## Task statement
The data must be written out once more, precisely as given.

═══ The input

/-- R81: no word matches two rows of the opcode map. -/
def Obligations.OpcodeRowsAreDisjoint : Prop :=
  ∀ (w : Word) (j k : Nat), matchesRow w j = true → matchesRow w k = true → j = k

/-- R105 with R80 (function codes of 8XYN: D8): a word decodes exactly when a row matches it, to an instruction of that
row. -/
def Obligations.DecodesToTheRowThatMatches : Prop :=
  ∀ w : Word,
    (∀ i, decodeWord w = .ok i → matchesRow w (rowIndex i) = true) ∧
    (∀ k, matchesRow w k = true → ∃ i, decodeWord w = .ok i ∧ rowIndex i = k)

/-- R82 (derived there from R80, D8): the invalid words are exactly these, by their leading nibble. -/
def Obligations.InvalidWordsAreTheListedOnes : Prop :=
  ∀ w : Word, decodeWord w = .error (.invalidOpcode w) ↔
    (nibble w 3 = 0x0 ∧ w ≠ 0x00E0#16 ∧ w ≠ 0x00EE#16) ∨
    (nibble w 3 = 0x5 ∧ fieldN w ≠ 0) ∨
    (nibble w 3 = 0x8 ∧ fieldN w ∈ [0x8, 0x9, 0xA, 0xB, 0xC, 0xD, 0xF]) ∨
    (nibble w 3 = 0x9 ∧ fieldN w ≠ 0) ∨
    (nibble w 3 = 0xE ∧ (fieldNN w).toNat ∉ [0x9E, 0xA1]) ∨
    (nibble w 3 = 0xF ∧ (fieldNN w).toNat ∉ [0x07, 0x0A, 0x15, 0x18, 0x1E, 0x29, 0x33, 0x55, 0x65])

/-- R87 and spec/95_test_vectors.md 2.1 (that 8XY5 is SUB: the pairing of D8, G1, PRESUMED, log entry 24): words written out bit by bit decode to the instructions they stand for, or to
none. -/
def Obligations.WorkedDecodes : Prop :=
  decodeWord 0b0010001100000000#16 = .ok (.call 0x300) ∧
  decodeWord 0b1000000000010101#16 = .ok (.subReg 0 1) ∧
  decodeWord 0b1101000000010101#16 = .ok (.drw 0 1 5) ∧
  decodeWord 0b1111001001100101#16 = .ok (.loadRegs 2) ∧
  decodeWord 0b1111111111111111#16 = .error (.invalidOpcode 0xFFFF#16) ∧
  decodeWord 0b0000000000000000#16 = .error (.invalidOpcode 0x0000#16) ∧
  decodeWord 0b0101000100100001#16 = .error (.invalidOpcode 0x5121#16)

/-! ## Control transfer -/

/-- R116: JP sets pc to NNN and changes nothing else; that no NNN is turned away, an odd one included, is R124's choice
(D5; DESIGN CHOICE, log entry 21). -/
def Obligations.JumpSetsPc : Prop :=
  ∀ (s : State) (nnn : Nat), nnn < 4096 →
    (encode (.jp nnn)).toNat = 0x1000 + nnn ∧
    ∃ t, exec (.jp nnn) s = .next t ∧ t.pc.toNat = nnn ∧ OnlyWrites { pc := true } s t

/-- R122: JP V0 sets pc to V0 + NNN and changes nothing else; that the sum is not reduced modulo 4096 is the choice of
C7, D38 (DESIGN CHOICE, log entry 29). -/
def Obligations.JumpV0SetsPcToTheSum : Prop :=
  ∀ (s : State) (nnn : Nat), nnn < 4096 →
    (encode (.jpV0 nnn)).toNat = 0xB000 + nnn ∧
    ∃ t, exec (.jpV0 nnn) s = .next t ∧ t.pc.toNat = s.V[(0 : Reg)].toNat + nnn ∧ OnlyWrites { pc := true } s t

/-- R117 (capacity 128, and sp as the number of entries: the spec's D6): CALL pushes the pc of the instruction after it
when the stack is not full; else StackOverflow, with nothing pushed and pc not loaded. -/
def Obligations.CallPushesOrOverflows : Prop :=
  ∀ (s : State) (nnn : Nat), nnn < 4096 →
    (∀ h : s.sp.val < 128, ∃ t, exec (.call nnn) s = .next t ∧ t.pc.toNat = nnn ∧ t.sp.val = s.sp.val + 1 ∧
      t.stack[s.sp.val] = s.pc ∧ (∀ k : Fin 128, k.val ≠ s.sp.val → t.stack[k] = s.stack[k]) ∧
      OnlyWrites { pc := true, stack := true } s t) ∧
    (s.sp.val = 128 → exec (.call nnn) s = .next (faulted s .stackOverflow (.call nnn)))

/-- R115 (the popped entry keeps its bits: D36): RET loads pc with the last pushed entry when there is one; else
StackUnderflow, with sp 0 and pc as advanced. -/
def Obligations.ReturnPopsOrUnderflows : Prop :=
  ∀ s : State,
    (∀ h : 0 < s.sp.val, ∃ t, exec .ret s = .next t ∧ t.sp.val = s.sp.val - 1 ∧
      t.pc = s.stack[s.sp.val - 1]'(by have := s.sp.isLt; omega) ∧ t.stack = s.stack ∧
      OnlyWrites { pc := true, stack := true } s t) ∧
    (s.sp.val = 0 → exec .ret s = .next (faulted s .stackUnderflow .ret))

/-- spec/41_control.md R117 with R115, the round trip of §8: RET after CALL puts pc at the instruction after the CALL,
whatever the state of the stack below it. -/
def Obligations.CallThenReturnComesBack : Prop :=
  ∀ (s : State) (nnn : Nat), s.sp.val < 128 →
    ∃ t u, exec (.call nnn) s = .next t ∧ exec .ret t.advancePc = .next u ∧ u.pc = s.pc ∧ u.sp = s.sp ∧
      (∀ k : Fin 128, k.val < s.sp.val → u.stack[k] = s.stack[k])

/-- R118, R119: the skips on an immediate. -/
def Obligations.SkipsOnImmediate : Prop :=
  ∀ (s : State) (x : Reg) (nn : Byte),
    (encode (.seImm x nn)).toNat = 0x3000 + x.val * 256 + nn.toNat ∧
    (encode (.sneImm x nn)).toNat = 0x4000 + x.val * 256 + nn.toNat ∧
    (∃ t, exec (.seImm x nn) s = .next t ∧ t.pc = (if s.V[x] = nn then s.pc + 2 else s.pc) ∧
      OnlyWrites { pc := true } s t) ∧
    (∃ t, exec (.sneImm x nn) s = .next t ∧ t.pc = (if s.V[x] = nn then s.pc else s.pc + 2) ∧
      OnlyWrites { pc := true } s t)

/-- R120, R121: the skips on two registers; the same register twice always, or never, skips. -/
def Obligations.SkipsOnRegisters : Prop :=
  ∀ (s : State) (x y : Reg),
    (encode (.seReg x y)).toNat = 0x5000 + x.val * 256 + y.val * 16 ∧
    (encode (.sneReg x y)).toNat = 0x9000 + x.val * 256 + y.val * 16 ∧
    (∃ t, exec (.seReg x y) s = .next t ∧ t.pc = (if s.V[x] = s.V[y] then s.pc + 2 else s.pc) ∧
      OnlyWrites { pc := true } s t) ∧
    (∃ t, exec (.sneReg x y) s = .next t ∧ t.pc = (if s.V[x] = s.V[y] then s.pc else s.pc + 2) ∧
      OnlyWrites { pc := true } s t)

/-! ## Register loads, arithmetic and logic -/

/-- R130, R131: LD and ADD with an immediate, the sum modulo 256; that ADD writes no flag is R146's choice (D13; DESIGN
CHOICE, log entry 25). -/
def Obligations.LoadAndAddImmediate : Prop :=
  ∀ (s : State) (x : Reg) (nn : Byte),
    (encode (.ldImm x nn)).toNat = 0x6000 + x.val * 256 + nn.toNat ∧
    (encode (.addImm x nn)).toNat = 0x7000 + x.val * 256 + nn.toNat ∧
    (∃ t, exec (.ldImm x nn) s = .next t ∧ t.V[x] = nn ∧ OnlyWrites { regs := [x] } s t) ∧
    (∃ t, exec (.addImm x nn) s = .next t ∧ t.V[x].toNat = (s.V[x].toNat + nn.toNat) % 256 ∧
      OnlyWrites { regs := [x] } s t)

══════

## Written response
/-- R81: no word matches two rows of the opcode map. -/
def Obligations.OpcodeRowsAreDisjoint : Prop :=
  ∀ (w : Word) (j k : Nat), matchesRow w j = true → matchesRow w k = true → j = k

/-- R105 with R80 (function codes of 8XYN: D8): a word decodes exactly when a row matches it, to an instruction of that
row. -/
def Obligations.DecodesToTheRowThatMatches : Prop :=
  ∀ w : Word,
    (∀ i, decodeWord w = .ok i → matchesRow w (rowIndex i) = true) ∧
    (∀ k, matchesRow w k = true → ∃ i, decodeWord w = .ok i ∧ rowIndex i = k)

/-- R82 (derived there from R80, D8): the invalid words are exactly these, by their leading nibble. -/
def Obligations.InvalidWordsAreTheListedOnes : Prop :=
  ∀ w : Word, decodeWord w = .error (.invalidOpcode w) ↔
    (nibble w 3 = 0x0 ∧ w ≠ 0x00E0#16 ∧ w ≠ 0x00EE#16) ∨
    (nibble w 3 = 0x5 ∧ fieldN w ≠ 0) ∨
    (nibble w 3 = 0x8 ∧ fieldN w ∈ [0x8, 0x9, 0xA, 0xB, 0xC, 0xD, 0xF]) ∨
    (nibble w 3 = 0x9 ∧ fieldN w ≠ 0) ∨
    (nibble w 3 = 0xE ∧ (fieldNN w).toNat ∉ [0x9E, 0xA1]) ∨
    (nibble w 3 = 0xF ∧ (fieldNN w).toNat ∉ [0x07, 0x0A, 0x15, 0x18, 0x1E, 0x29, 0x33, 0x55, 0x65])

/-- R87 and spec/95_test_vectors.md 2.1 (that 8XY5 is SUB: the pairing of D8, G1, PRESUMED, log entry 24): words written out bit by bit decode to the instructions they stand for, or to
none. -/
def Obligations.WorkedDecodes : Prop :=
  decodeWord 0b0010001100000000#16 = .ok (.call 0x300) ∧
  decodeWord 0b1000000000010101#16 = .ok (.subReg 0 1) ∧
  decodeWord 0b1101000000010101#16 = .ok (.drw 0 1 5) ∧
  decodeWord 0b1111001001100101#16 = .ok (.loadRegs 2) ∧
  decodeWord 0b1111111111111111#16 = .error (.invalidOpcode 0xFFFF#16) ∧
  decodeWord 0b0000000000000000#16 = .error (.invalidOpcode 0x0000#16) ∧
  decodeWord 0b0101000100100001#16 = .error (.invalidOpcode 0x5121#16)

/-! ## Control transfer -/

/-- R116: JP sets pc to NNN and changes nothing else; that no NNN is turned away, an odd one included, is R124's choice
(D5; DESIGN CHOICE, log entry 21). -/
def Obligations.JumpSetsPc : Prop :=
  ∀ (s : State) (nnn : Nat), nnn < 4096 →
    (encode (.jp nnn)).toNat = 0x1000 + nnn ∧
    ∃ t, exec (.jp nnn) s = .next t ∧ t.pc.toNat = nnn ∧ OnlyWrites { pc := true } s t

/-- R122: JP V0 sets pc to V0 + NNN and changes nothing else; that the sum is not reduced modulo 4096 is the choice of
C7, D38 (DESIGN CHOICE, log entry 29). -/
def Obligations.JumpV0SetsPcToTheSum : Prop :=
  ∀ (s : State) (nnn : Nat), nnn < 4096 →
    (encode (.jpV0 nnn)).toNat = 0xB000 + nnn ∧
    ∃ t, exec (.jpV0 nnn) s = .next t ∧ t.pc.toNat = s.V[(0 : Reg)].toNat + nnn ∧ OnlyWrites { pc := true } s t

/-- R117 (capacity 128, and sp as the number of entries: the spec's D6): CALL pushes the pc of the instruction after it
when the stack is not full; else StackOverflow, with nothing pushed and pc not loaded. -/
def Obligations.CallPushesOrOverflows : Prop :=
  ∀ (s : State) (nnn : Nat), nnn < 4096 →
    (∀ h : s.sp.val < 128, ∃ t, exec (.call nnn) s = .next t ∧ t.pc.toNat = nnn ∧ t.sp.val = s.sp.val + 1 ∧
      t.stack[s.sp.val] = s.pc ∧ (∀ k : Fin 128, k.val ≠ s.sp.val → t.stack[k] = s.stack[k]) ∧
      OnlyWrites { pc := true, stack := true } s t) ∧
    (s.sp.val = 128 → exec (.call nnn) s = .next (faulted s .stackOverflow (.call nnn)))

/-- R115 (the popped entry keeps its bits: D36): RET loads pc with the last pushed entry when there is one; else
StackUnderflow, with sp 0 and pc as advanced. -/
def Obligations.ReturnPopsOrUnderflows : Prop :=
  ∀ s : State,
    (∀ h : 0 < s.sp.val, ∃ t, exec .ret s = .next t ∧ t.sp.val = s.sp.val - 1 ∧
      t.pc = s.stack[s.sp.val - 1]'(by have := s.sp.isLt; omega) ∧ t.stack = s.stack ∧
      OnlyWrites { pc := true, stack := true } s t) ∧
    (s.sp.val = 0 → exec .ret s = .next (faulted s .stackUnderflow .ret))

/-- spec/41_control.md R117 with R115, the round trip of §8: RET after CALL puts pc at the instruction after the CALL,
whatever the state of the stack below it. -/
def Obligations.CallThenReturnComesBack : Prop :=
  ∀ (s : State) (nnn : Nat), s.sp.val < 128 →
    ∃ t u, exec (.call nnn) s = .next t ∧ exec .ret t.advancePc = .next u ∧ u.pc = s.pc ∧ u.sp = s.sp ∧
      (∀ k : Fin 128, k.val < s.sp.val → u.stack[k] = s.stack[k])

/-- R118, R119: the skips on an immediate. -/
def Obligations.SkipsOnImmediate : Prop :=
  ∀ (s : State) (x : Reg) (nn : Byte),
    (encode (.seImm x nn)).toNat = 0x3000 + x.val * 256 + nn.toNat ∧
    (encode (.sneImm x nn)).toNat = 0x4000 + x.val * 256 + nn.toNat ∧
    (∃ t, exec (.seImm x nn) s = .next t ∧ t.pc = (if s.V[x] = nn then s.pc + 2 else s.pc) ∧
      OnlyWrites { pc := true } s t) ∧
    (∃ t, exec (.sneImm x nn) s = .next t ∧ t.pc = (if s.V[x] = nn then s.pc else s.pc + 2) ∧
      OnlyWrites { pc := true } s t)

/-- R120, R121: the skips on two registers; the same register twice always, or never, skips. -/
def Obligations.SkipsOnRegisters : Prop :=
  ∀ (s : State) (x y : Reg),
    (encode (.seReg x y)).toNat = 0x5000 + x.val * 256 + y.val * 16 ∧
    (encode (.sneReg x y)).toNat = 0x9000 + x.val * 256 + y.val * 16 ∧
    (∃ t, exec (.seReg x y) s = .next t ∧ t.pc = (if s.V[x] = s.V[y] then s.pc + 2 else s.pc) ∧
      OnlyWrites { pc := true } s t) ∧
    (∃ t, exec (.sneReg x y) s = .next t ∧ t.pc = (if s.V[x] = s.V[y] then s.pc else s.pc + 2) ∧
      OnlyWrites { pc := true } s t)

/-! ## Register loads, arithmetic and logic -/

/-- R130, R131: LD and ADD with an immediate, the sum modulo 256; that ADD writes no flag is R146's choice (D13; DESIGN
CHOICE, log entry 25). -/
def Obligations.LoadAndAddImmediate : Prop :=
  ∀ (s : State) (x : Reg) (nn : Byte),
    (encode (.ldImm x nn)).toNat = 0x6000 + x.val * 256 + nn.toNat ∧
    (encode (.addImm x nn)).toNat = 0x7000 + x.val * 256 + nn.toNat ∧
    (∃ t, exec (.ldImm x nn) s = .next t ∧ t.V[x] = nn ∧ OnlyWrites { regs := [x] } s t) ∧
    (∃ t, exec (.addImm x nn) s = .next t ∧ t.V[x].toNat = (s.V[x].toNat + nn.toNat) % 256 ∧
      OnlyWrites { regs := [x] } s t)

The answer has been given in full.